(YOUR GOAL) Look in the material below for the line with "c).flash = s.flash := rfl" and the line with "## setLink -/", then set down exactly those two lines and all lines between, nothing more.

(RECORDS FOR THIS EXERCISE)
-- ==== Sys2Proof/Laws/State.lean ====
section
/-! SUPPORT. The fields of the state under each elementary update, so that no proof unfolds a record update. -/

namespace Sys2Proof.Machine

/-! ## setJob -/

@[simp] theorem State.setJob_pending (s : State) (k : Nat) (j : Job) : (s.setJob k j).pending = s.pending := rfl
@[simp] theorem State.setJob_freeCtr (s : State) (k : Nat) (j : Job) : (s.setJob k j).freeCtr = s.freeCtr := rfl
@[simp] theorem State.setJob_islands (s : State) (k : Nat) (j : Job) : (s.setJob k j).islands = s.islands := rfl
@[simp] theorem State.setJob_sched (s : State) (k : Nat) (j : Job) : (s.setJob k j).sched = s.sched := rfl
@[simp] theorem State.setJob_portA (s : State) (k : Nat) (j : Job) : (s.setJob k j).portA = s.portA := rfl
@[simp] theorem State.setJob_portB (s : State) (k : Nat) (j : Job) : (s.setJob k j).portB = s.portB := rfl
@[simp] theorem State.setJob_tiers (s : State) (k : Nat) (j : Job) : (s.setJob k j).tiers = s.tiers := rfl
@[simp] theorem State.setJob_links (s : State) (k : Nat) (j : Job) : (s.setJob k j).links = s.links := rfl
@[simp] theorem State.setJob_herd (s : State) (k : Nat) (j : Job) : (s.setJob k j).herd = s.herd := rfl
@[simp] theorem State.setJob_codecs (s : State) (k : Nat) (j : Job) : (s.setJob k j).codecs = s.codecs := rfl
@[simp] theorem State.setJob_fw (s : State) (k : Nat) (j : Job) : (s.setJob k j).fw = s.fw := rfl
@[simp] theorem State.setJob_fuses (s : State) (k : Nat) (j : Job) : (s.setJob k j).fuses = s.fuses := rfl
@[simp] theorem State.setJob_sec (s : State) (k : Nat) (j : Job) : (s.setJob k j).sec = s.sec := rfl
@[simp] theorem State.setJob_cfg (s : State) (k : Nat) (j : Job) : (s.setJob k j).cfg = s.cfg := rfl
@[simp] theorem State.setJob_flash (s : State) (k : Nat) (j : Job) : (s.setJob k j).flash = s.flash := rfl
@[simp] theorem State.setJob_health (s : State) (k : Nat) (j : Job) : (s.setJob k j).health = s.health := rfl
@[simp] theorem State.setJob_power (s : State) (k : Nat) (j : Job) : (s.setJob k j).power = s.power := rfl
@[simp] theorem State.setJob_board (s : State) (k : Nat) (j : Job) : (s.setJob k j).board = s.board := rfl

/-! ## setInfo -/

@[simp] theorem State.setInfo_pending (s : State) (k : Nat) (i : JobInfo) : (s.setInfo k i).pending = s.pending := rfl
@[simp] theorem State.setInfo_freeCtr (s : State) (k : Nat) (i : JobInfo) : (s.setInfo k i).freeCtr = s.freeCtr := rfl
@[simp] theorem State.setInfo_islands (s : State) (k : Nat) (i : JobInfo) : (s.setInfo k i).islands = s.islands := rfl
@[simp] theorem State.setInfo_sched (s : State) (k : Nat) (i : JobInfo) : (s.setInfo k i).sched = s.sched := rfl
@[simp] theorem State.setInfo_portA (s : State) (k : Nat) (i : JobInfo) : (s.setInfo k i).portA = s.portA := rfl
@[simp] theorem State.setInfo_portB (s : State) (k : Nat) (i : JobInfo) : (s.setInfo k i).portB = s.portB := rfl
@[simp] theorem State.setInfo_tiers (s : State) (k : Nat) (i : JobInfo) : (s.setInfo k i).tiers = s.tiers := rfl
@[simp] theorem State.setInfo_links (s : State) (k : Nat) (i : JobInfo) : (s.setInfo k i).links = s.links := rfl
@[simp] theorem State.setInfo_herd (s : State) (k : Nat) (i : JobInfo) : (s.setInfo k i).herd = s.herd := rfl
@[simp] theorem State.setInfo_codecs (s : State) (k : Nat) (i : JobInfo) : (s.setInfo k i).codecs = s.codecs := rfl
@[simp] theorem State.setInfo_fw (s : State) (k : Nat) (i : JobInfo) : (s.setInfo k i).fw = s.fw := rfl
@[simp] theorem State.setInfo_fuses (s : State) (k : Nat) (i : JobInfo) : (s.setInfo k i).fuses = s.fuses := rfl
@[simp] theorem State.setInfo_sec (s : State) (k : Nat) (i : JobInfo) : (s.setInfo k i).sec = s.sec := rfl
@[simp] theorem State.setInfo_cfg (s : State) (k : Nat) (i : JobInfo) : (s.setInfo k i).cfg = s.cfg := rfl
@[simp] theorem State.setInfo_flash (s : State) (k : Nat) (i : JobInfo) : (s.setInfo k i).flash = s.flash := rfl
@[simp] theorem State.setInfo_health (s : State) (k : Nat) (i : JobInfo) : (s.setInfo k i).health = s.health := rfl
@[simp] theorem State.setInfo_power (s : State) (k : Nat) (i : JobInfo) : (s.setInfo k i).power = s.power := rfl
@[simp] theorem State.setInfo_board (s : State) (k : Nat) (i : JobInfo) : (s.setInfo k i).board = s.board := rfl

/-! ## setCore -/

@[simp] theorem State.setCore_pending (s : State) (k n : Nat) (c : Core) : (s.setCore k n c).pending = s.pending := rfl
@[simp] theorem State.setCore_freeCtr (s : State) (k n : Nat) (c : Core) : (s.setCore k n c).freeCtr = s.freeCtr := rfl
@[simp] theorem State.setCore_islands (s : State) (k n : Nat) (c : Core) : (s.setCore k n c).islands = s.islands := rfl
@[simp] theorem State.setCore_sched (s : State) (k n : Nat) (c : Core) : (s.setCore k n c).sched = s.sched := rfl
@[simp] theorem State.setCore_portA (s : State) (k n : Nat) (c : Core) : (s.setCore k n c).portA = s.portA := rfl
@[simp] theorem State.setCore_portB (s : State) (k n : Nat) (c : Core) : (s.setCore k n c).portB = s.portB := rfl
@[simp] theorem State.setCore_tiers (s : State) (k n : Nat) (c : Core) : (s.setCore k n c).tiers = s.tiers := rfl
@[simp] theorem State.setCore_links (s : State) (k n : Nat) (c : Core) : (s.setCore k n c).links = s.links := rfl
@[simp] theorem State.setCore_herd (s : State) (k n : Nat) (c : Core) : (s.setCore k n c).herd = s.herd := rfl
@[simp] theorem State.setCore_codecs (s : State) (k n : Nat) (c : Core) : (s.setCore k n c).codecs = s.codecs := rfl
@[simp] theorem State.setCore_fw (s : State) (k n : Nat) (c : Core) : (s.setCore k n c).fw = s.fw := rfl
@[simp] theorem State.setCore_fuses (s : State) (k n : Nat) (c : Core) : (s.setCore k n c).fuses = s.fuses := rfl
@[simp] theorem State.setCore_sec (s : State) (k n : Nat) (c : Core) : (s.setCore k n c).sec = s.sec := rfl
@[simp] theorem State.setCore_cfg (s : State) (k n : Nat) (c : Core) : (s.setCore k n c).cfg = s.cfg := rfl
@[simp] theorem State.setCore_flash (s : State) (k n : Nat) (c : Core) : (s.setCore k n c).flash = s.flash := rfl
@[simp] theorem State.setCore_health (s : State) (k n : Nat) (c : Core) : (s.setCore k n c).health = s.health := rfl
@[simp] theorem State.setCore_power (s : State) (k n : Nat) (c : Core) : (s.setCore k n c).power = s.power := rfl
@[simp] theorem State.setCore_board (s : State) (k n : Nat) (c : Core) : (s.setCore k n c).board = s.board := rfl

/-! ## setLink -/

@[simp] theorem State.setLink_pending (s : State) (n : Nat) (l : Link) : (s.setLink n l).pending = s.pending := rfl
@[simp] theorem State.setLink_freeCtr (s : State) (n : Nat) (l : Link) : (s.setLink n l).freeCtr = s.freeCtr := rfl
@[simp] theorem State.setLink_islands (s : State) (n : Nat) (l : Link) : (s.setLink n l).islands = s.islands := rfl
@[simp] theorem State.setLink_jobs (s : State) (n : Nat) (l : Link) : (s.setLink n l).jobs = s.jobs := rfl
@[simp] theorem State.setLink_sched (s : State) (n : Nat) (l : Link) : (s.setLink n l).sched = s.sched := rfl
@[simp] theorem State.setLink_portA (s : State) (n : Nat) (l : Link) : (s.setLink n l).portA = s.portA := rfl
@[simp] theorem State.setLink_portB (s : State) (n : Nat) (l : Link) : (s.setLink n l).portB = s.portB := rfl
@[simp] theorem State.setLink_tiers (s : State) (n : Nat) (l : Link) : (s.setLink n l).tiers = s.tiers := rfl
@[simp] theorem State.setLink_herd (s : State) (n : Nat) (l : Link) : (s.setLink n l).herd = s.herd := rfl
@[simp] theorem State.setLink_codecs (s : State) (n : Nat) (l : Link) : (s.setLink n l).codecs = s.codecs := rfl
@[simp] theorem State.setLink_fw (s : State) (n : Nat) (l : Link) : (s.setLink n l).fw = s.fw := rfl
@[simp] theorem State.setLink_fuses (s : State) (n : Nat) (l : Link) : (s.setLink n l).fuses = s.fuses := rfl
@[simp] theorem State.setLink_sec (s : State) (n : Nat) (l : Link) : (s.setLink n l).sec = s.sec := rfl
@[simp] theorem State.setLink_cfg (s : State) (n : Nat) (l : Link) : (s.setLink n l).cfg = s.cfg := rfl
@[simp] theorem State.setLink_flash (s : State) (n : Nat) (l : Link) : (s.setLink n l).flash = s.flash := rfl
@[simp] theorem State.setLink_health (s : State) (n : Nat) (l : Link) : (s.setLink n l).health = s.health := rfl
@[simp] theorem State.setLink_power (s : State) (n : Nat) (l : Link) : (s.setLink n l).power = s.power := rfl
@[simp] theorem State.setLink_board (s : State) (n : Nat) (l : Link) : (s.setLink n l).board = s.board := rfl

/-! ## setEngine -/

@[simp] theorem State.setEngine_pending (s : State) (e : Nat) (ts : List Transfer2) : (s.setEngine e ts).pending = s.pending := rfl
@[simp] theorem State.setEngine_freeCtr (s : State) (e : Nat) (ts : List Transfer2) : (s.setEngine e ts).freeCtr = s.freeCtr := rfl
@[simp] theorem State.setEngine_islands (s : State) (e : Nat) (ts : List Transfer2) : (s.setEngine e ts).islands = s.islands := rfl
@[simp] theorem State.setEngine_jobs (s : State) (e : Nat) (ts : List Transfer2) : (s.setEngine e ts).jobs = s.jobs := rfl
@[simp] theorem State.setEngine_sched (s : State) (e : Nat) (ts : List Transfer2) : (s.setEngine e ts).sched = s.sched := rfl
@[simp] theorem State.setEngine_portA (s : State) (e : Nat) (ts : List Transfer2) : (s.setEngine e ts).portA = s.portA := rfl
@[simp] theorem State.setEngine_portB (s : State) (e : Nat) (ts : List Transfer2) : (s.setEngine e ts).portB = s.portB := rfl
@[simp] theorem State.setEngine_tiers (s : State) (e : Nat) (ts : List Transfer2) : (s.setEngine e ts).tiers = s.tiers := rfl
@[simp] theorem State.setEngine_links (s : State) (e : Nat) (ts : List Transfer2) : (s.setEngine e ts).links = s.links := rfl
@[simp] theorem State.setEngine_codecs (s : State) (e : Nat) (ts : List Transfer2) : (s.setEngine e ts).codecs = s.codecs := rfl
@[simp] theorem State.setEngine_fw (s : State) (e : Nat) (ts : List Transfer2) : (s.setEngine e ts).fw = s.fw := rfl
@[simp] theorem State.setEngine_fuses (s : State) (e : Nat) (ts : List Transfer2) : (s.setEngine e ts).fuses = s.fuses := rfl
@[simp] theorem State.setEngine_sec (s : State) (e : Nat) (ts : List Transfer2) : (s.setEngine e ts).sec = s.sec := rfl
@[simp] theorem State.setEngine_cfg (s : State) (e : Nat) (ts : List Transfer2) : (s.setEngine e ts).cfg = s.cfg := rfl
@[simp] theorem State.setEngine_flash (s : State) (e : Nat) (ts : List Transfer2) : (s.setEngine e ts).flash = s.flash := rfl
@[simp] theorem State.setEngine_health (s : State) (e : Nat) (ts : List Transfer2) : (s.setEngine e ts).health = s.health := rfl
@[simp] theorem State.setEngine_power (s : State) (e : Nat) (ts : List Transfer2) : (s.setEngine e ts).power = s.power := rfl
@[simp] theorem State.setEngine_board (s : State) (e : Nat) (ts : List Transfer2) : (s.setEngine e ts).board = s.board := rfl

(WRITTEN REPLY)
@[simp] theorem State.setCore_flash (s : State) (k n : Nat) (c : Core) : (s.setCore k n c).flash = s.flash := rfl
@[simp] theorem State.setCore_health (s : State) (k n : Nat) (c : Core) : (s.setCore k n c).health = s.health := rfl
@[simp] theorem State.setCore_power (s : State) (k n : Nat) (c : Core) : (s.setCore k n c).power = s.power := rfl
@[simp] theorem State.setCore_board (s : State) (k n : Nat) (c : Core) : (s.setCore k n c).board = s.board := rfl

/-! ## setLink -/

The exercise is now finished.